/-- 02 R45 to R57, 12 R265: words written out from the encodings, and the instructions that they are: compact forms, one word of each
family of majors and one of a Bookend's own, and words that are refused, each by its name. -/
def Obligations.EncodedWordsDecode : Prop :=
  (decodeHalf 0x0C22 = .ok (.cAdd false 1 3)) ∧
  (decodeHalf 0x8BFE = .ok (.cBp1 true 0x05F)) ∧
  (decodeFull 0x000C4101 = .ok (.add false 1 2 3)) ∧
  (decodeFull 0x000C4103 = .ok (.add true 1 2 3)) ∧
  (decodeFull 0x000C4105 = .ok (.mul false 1 2 3)) ∧
  (decodeFull 0xFDD1680D = .ok (.addi false 8 0xB 0x3F74)) ∧
  (decodeFull 0x0218A333 = .ok (.cmp true 3 5 6 4)) ∧
  (decodeFull 0x0011E439 = .ok (.pand false 4 0xF 4)) ∧
  (decodeFull 0x23B92E39 = .ok (.sel false 0xE 9 0xE 2)) ∧
  (decodeFull 0x6454E32D = .ok (.bfxS false 3 7 0x15 0x24)) ∧
  (decodeFull 0xBC531E41 = .ok (.j false 0xBC531E)) ∧
  (decodeFull 0xA7A4E049 = .ok (.bp false 0 0x53D27)) ∧
  (decodeFull 0x9B5E2751 = .ok (.bz false 7 0x11 0x26D7)) ∧
  (decodeFull 0x1E48D361 = .ok (.ld false 0x13 6 2 0xF2)) ∧
  (decodeFull 0xE4C08571 = .ok (.ldfe false 5 4 0x726)) ∧
  (decodeFull 0x0A110585 = .ok (.amo false 5 8 4 4 1 0)) ∧
  (decodeFull 0x00ADE291 = .ok (.barArr false 2 0xF 0xB)) ∧
  (decodeFull 0x181A28A1 = .ok (.fadd false 8 0x11 6 3 0)) ∧
  (decodeFull 0x30CDC9A5 = .ok (.fma false 9 0xE 0x13 1 3)) ∧
  (decodeFull 0x1D0DF1AD = .ok (.fcvt false 0x11 0xF 3 4 7 0)) ∧
  (decodeFull 0x0400DFB1 = .ok (.vadd false 7 3 6 0 8)) ∧
  (decodeFull 0x014839C7 = .ok (.vcvt true 1 3 1 9 2)) ∧
  (decodeFull 0x001A66CD = .ok (.vld false 6 0 0x13 6)) ∧
  (decodeFull 0x000063D1 = .ok (.kand false 3 3 0)) ∧
  (decodeFull 0x0181C5E1 = .ok (.missue false 5 0xE)) ∧
  (decodeFull 0x0038A6E9 = .ok (.spawn false 6 5 0xE)) ∧
  (decodeFull 0x000062ED = .ok (.qsend false 2 3)) ∧
  (decodeFull 0x00C032F1 = .ok (.drecv false 0x12 1 0x10)) ∧
  (decodeFull 0x02812CF1 = .ok (.xscan false 0xC 9)) ∧
  (decodeFull 0x0120C5F5 = .ok (.cpy false 5 6 8 2)) ∧
  (decodeFull 0xAD8010F9 = .ok (.sysr false 0x10 0x56C)) ∧
  (decodeFull 0x006D2BF9 = .ok (.wake false 0xB 9)) ∧
  (decodeBookend 0x0001008B = .ok (.bkRd 1 2)) ∧
  (decodeHalf 0x0000 = .error .zeroHalfword) ∧
  (decodeFull 0x0000003D = .error .reservedMajor) ∧
  (decodeFull 0x000C5801 = .error .register) ∧
  (decodeFull 0xAD8030F9 = .error .reservedField) ∧
  (decodeFull 0x15800001 = .error .selector) ∧
  (decodeBookend 0x2031048B = .error .selector)

/-- 02 R45 to R57, 12 R265: decode and encode agree. Every well-formed encoded instruction, with every operand at every value that its
encoding admits, is what the decoder reads from the bytes of its word, whatever bytes follow; a Bookend's own is what a Bookend reads. -/
def Obligations.EncodeDecodeAgree : Prop :=
  ∀ (i : Instr) (w : Nat) (rest : List Byte), WellFormed i → encode i = some w →
    match i with
    | .bkRd .. | .bkWr .. | .bkGet .. | .bkPut .. | .bkWait .. | .bkSig .. => decodeBookend w = .ok i
    | _ => w < 2 ^ (8 * i.size) ∧ decode (leBytes i.size w ++ rest) = .ok (i, rest)
end
end

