@[simp] theorem Thread.writes_st (th : Thread) (ws : List RegWrite) : (th.writes ws).st = th.st := by
  unfold Thread.writes
  induction ws generalizing th with
  | nil => rfl
  | cons w ws ih => rw [List.foldl_cons, ih, Thread.write_st]
@[simp] theorem Thread.writes_bounce (th : Thread) (ws : List RegWrite) : (th.writes ws).bounce = th.bounce := by
  unfold Thread.writes
  induction ws generalizing th with
  | nil => rfl
  | cons w ws ih => rw [List.foldl_cons, ih, Thread.write_bounce]
@[simp] theorem Thread.writes_prio (th : Thread) (ws : List RegWrite) : (th.writes ws).prio = th.prio := by
  unfold Thread.writes
  induction ws generalizing th with
  | nil => rfl
  | cons w ws ih => rw [List.foldl_cons, ih, Thread.write_prio]
@[simp] theorem Thread.writes_priv (th : Thread) (ws : List RegWrite) : (th.writes ws).priv = th.priv := by
  unfold Thread.writes
  induction ws generalizing th with
  | nil => rfl
  | cons w ws ih => rw [List.foldl_cons, ih, Thread.write_priv]
@[simp] theorem Thread.writes_hops (th : Thread) (ws : List RegWrite) : (th.writes ws).hops = th.hops := by
  unfold Thread.writes
  induction ws generalizing th with
  | nil => rfl
  | cons w ws ih => rw [List.foldl_cons, ih, Thread.write_hops]
@[simp] theorem Thread.writes_pc (th : Thread) (ws : List RegWrite) : (th.writes ws).pc = th.pc := by
  unfold Thread.writes
  induction ws generalizing th with
  | nil => rfl
  | cons w ws ih => rw [List.foldl_cons, ih, Thread.write_pc]
@[simp] theorem Thread.writes_hz (th : Thread) (ws : List RegWrite) : (th.writes ws).hz = th.hz := by
  unfold Thread.writes
  induction ws generalizing th with
  | nil => rfl
  | cons w ws ih => rw [List.foldl_cons, ih, Thread.write_hz]
@[simp] theorem Thread.writes_ldepth (th : Thread) (ws : List RegWrite) : (th.writes ws).ldepth = th.ldepth := by
  unfold Thread.writes
  induction ws generalizing th with
  | nil => rfl
  | cons w ws ih => rw [List.foldl_cons, ih, Thread.write_ldepth]
@[simp] theorem Thread.writes_few (th : Thread) (ws : List RegWrite) : (th.writes ws).few = th.few := by
  unfold Thread.writes
  induction ws generalizing th with
  | nil => rfl
  | cons w ws ih => rw [List.foldl_cons, ih, Thread.write_few]
@[simp] theorem Thread.writes_frm (th : Thread) (ws : List RegWrite) : (th.writes ws).frm = th.frm := by
  unfold Thread.writes
  induction ws generalizing th with
  | nil => rfl
  | cons w ws ih => rw [List.foldl_cons, ih, Thread.write_frm]
@[simp] theorem Thread.writes_flags (th : Thread) (ws : List RegWrite) : (th.writes ws).flags = th.flags := by
  unfold Thread.writes
  induction ws generalizing th with
  | nil => rfl
  | cons w ws ih => rw [List.foldl_cons, ih, Thread.write_flags]
@[simp] theorem Thread.writes_asid (th : Thread) (ws : List RegWrite) : (th.writes ws).asid = th.asid := by
  unfold Thread.writes
  induction ws generalizing th with
  | nil => rfl
  | cons w ws ih => rw [List.foldl_cons, ih, Thread.write_asid]
@[simp] theorem Thread.writes_tid (th : Thread) (ws : List RegWrite) : (th.writes ws).tid = th.tid := by
  unfold Thread.writes
  induction ws generalizing th with
  | nil => rfl
  | cons w ws ih => rw [List.foldl_cons, ih, Thread.write_tid]
@[simp] theorem Thread.writes_ava (th : Thread) (ws : List RegWrite) : (th.writes ws).ava = th.ava := by
  unfold Thread.writes
  induction ws generalizing th with
  | nil => rfl
  | cons w ws ih => rw [List.foldl_cons, ih, Thread.write_ava]
@[simp] theorem Thread.writes_g0slot (th : Thread) (ws : List RegWrite) : (th.writes ws).g0slot = th.g0slot := by
  unfold Thread.writes
  induction ws generalizing th with
  | nil => rfl
  | cons w ws ih => rw [List.foldl_cons, ih, Thread.write_g0slot]
@[simp] theorem Thread.writes_links (th : Thread) (ws : List RegWrite) : (th.writes ws).links = th.links := by
  unfold Thread.writes
  induction ws generalizing th with
  | nil => rfl
  | cons w ws ih => rw [List.foldl_cons, ih, Thread.write_links]
@[simp] theorem Thread.writes_d1 (th : Thread) (ws : List RegWrite) : (th.writes ws).d1 = th.d1 := by
  unfold Thread.writes
  induction ws generalizing th with
  | nil => rfl
  | cons w ws ih => rw [List.foldl_cons, ih, Thread.write_d1]
@[simp] theorem Thread.writes_d2 (th : Thread) (ws : List RegWrite) : (th.writes ws).d2 = th.d2 := by
  unfold Thread.writes
  induction ws generalizing th with
  | nil => rfl
  | cons w ws ih => rw [List.foldl_cons, ih, Thread.write_d2]
@[simp] theorem Thread.writes_linkcnt (th : Thread) (ws : List RegWrite) : (th.writes ws).linkcnt = th.linkcnt := by
  unfold Thread.writes
  induction ws generalizing th with
  | nil => rfl
  | cons w ws ih => rw [List.foldl_cons, ih, Thread.write_linkcnt]
@[simp] theorem Thread.writes_pincnt (th : Thread) (ws : List RegWrite) : (th.writes ws).pincnt = th.pincnt := by
  unfold Thread.writes
  induction ws generalizing th with
  | nil => rfl
  | cons w ws ih => rw [List.foldl_cons, ih, Thread.write_pincnt]
@[simp] theorem Thread.writes_ppriv (th : Thread) (ws : List RegWrite) : (th.writes ws).ppriv = th.ppriv := by
  unfold Thread.writes
  induction ws generalizing th with
  | nil => rfl
  | cons w ws ih => rw [List.foldl_cons, ih, Thread.write_ppriv]
@[simp] theorem Thread.writes_cause (th : Thread) (ws : List RegWrite) : (th.writes ws).cause = th.cause := by
  unfold Thread.writes
  induction ws generalizing th with
  | nil => rfl
  | cons w ws ih => rw [List.foldl_cons, ih, Thread.write_cause]
@[simp] theorem Thread.writes_epc (th : Thread) (ws : List RegWrite) : (th.writes ws).epc = th.epc := by
  unfold Thread.writes
  induction ws generalizing th with
  | nil => rfl
  | cons w ws ih => rw [List.foldl_cons, ih, Thread.write_epc]
@[simp] theorem Thread.writes_vregs (th : Thread) (ws : List RegWrite) : (th.writes ws).vregs = th.vregs := by
  unfold Thread.writes
  induction ws generalizing th with
  | nil => rfl
  | cons w ws ih => rw [List.foldl_cons, ih, Thread.write_vregs]
@[simp] theorem Thread.writes_pending (th : Thread) (ws : List RegWrite) : (th.writes ws).pending = th.pending := by
  unfold Thread.writes
  induction ws generalizing th with
  | nil => rfl
  | cons w ws ih => rw [List.foldl_cons, ih, Thread.write_pending]
@[simp] theorem Thread.writes_silent (th : Thread) (ws : List RegWrite) : (th.writes ws).silent = th.silent := by
  unfold Thread.writes
  induction ws generalizing th with
  | nil => rfl
  | cons w ws ih => rw [List.foldl_cons, ih, Thread.write_silent]
@[simp] theorem Thread.writes_posted (th : Thread) (ws : List RegWrite) : (th.writes ws).posted = th.posted := by
  unfold Thread.writes
  induction ws generalizing th with
  | nil => rfl
  | cons w ws ih => rw [List.foldl_cons, ih, Thread.write_posted]
@[simp] theorem Thread.writes_tags (th : Thread) (ws : List RegWrite) : (th.writes ws).tags = th.tags := by
  unfold Thread.writes
  induction ws generalizing th with
  | nil => rfl
  | cons w ws ih => rw [List.foldl_cons, ih, Thread.write_tags]
@[simp] theorem Thread.writes_hold (th : Thread) (ws : List RegWrite) : (th.writes ws).hold = th.hold := by
  unfold Thread.writes
  induction ws generalizing th with
  | nil => rfl
  | cons w ws ih => rw [List.foldl_cons, ih, Thread.write_hold]
@[simp] theorem Thread.writes_wait (th : Thread) (ws : List RegWrite) : (th.writes ws).wait = th.wait := by
  unfold Thread.writes
  induction ws generalizing th with
  | nil => rfl
  | cons w ws ih => rw [List.foldl_cons, ih, Thread.write_wait]
@[simp] theorem Thread.writes_mark (th : Thread) (ws : List RegWrite) : (th.writes ws).mark = th.mark := by
  unfold Thread.writes
  induction ws generalizing th with
  | nil => rfl
  | cons w ws ih => rw [List.foldl_cons, ih, Thread.write_mark]
@[simp] theorem Thread.writes_denial (th : Thread) (ws : List RegWrite) : (th.writes ws).denial = th.denial := by
  unfold Thread.writes
  induction ws generalizing th with
  | nil => rfl
  | cons w ws ih => rw [List.foldl_cons, ih, Thread.write_denial]
@[simp] theorem Thread.writes_quotaTaken (th : Thread) (ws : List RegWrite) : (th.writes ws).quotaTaken = th.quotaTaken := by
  unfold Thread.writes
  induction ws generalizing th with
  | nil => rfl
  | cons w ws ih => rw [List.foldl_cons, ih, Thread.write_quotaTaken]
@[simp] theorem Thread.writes_draw (th : Thread) (ws : List RegWrite) : (th.writes ws).draw = th.draw := by
  unfold Thread.writes
  induction ws generalizing th with
  | nil => rfl
  | cons w ws ih => rw [List.foldl_cons, ih, Thread.write_draw]
@[simp] theorem Thread.writes_block (th : Thread) (ws : List RegWrite) : (th.writes ws).block = th.block := by
  unfold Thread.writes
  induction ws generalizing th with
  | nil => rfl
  | cons w ws ih => rw [List.foldl_cons, ih, Thread.write_block]
@[simp] theorem Thread.writes_imaged (th : Thread) (ws : List RegWrite) : (th.writes ws).imaged = th.imaged := by
  unfold Thread.writes
  induction ws generalizing th with
  | nil => rfl
  | cons w ws ih => rw [List.foldl_cons, ih, Thread.write_imaged]
@[simp] theorem Thread.writes_issuing (th : Thread) (ws : List RegWrite) : (th.writes ws).issuing = th.issuing := by
  unfold Thread.writes
  induction ws generalizing th with
  | nil => rfl
  | cons w ws ih => rw [List.foldl_cons, ih, Thread.write_issuing]
@[simp] theorem Thread.writes_locks (th : Thread) (ws : List RegWrite) : (th.writes ws).locks = th.locks := by
  unfold Thread.writes
  induction ws generalizing th with
  | nil => rfl
  | cons w ws ih => rw [List.foldl_cons, ih, Thread.write_locks]
@[simp] theorem Thread.writes_depart (th : Thread) (ws : List RegWrite) : (th.writes ws).depart = th.depart := by
  unfold Thread.writes
  induction ws generalizing th with
  | nil => rfl
  | cons w ws ih => rw [List.foldl_cons, ih, Thread.write_depart]
@[simp] theorem Thread.writes_departAt (th : Thread) (ws : List RegWrite) : (th.writes ws).departAt = th.departAt := by
  unfold Thread.writes
  induction ws generalizing th with
  | nil => rfl
  | cons w ws ih => rw [List.foldl_cons, ih, Thread.write_departAt]
@[simp] theorem Thread.writes_walking (th : Thread) (ws : List RegWrite) : (th.writes ws).walking = th.walking := by
  unfold Thread.writes
  induction ws generalizing th with
  | nil => rfl
  | cons w ws ih => rw [List.foldl_cons, ih, Thread.write_walking]
@[simp] theorem Thread.writes_waitt (th : Thread) (ws : List RegWrite) : (th.writes ws).waitt = th.waitt := by
  unfold Thread.writes
  induction ws generalizing th with
  | nil => rfl
  | cons w ws ih => rw [List.foldl_cons, ih, Thread.write_waitt]
@[simp] theorem Thread.writes_nextTurn (th : Thread) (ws : List RegWrite) : (th.writes ws).nextTurn = th.nextTurn := by
  unfold Thread.writes
  induction ws generalizing th with
  | nil => rfl
  | cons w ws ih => rw [List.foldl_cons, ih, Thread.write_nextTurn]
@[simp] theorem Thread.writes_issuedAt (th : Thread) (ws : List RegWrite) : (th.writes ws).issuedAt = th.issuedAt := by
  unfold Thread.writes
  induction ws generalizing th with
  | nil => rfl
  | cons w ws ih => rw [List.foldl_cons, ih, Thread.write_issuedAt]
@[simp] theorem Thread.writes_yieldUntil (th : Thread) (ws : List RegWrite) : (th.writes ws).yieldUntil = th.yieldUntil := by
  unfold Thread.writes
  induction ws generalizing th with
  | nil => rfl
  | cons w ws ih => rw [List.foldl_cons, ih, Thread.write_yieldUntil]
@[simp] theorem Thread.writes_acks (th : Thread) (ws : List RegWrite) : (th.writes ws).acks = th.acks := by
  unfold Thread.writes
  induction ws generalizing th with
  | nil => rfl
  | cons w ws ih => rw [List.foldl_cons, ih, Thread.write_acks]
@[simp] theorem Thread.writes_sent (th : Thread) (ws : List RegWrite) : (th.writes ws).sent = th.sent := by
  unfold Thread.writes
  induction ws generalizing th with
  | nil => rfl
  | cons w ws ih => rw [List.foldl_cons, ih, Thread.write_sent]
@[simp] theorem Thread.writes_ackNo (th : Thread) (ws : List RegWrite) : (th.writes ws).ackNo = th.ackNo := by
  unfold Thread.writes
  induction ws generalizing th with
  | nil => rfl
  | cons w ws ih => rw [List.foldl_cons, ih, Thread.write_ackNo]
@[simp] theorem Thread.writes_switching (th : Thread) (ws : List RegWrite) : (th.writes ws).switching = th.switching := by
  unfold Thread.writes
  induction ws generalizing th with
  | nil => rfl
  | cons w ws ih => rw [List.foldl_cons, ih, Thread.write_switching]
@[simp] theorem Thread.writes_scratch (th : Thread) (ws : List RegWrite) : (th.writes ws).scratch = th.scratch := by
  unfold Thread.writes
  induction ws generalizing th with
  | nil => rfl
  | cons w ws ih => rw [List.foldl_cons, ih, Thread.write_scratch]
@[simp] theorem Thread.writes_faultAt (th : Thread) (ws : List RegWrite) : (th.writes ws).faultAt = th.faultAt := by
  unfold Thread.writes
  induction ws generalizing th with
  | nil => rfl
  | cons w ws ih => rw [List.foldl_cons, ih, Thread.write_faultAt]
@[simp] theorem Thread.writes_faultVa (th : Thread) (ws : List RegWrite) : (th.writes ws).faultVa = th.faultVa := by
  unfold Thread.writes
  induction ws generalizing th with
  | nil => rfl
  | cons w ws ih => rw [List.foldl_cons, ih, Thread.write_faultVa]
@[simp] theorem Thread.writes_haltedFrom (th : Thread) (ws : List RegWrite) : (th.writes ws).haltedFrom = th.haltedFrom := by
  unfold Thread.writes
  induction ws generalizing th with
  | nil => rfl
  | cons w ws ih => rw [List.foldl_cons, ih, Thread.write_haltedFrom]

→ The task
Please give an exact restatement of only the lines from the beginning of the material above to the line with "(decodeFull 0xA7A4E049 = .ok", inclusive.

→ Response to this task
/-- 02 R45 to R57, 12 R265: words written out from the encodings, and the instructions that they are: compact forms, one word of each
family of majors and one of a Bookend's own, and words that are refused, each by its name. -/
def Obligations.EncodedWordsDecode : Prop :=
  (decodeHalf 0x0C22 = .ok (.cAdd false 1 3)) ∧
  (decodeHalf 0x8BFE = .ok (.cBp1 true 0x05F)) ∧
  (decodeFull 0x000C4101 = .ok (.add false 1 2 3)) ∧
  (decodeFull 0x000C4103 = .ok (.add true 1 2 3)) ∧
  (decodeFull 0x000C4105 = .ok (.mul false 1 2 3)) ∧
  (decodeFull 0xFDD1680D = .ok (.addi false 8 0xB 0x3F74)) ∧
  (decodeFull 0x0218A333 = .ok (.cmp true 3 5 6 4)) ∧
  (decodeFull 0x0011E439 = .ok (.pand false 4 0xF 4)) ∧
  (decodeFull 0x23B92E39 = .ok (.sel false 0xE 9 0xE 2)) ∧
  (decodeFull 0x6454E32D = .ok (.bfxS false 3 7 0x15 0x24)) ∧
  (decodeFull 0xBC531E41 = .ok (.j false 0xBC531E)) ∧
  (decodeFull 0xA7A4E049 = .ok (.bp false 0 0x53D27)) ∧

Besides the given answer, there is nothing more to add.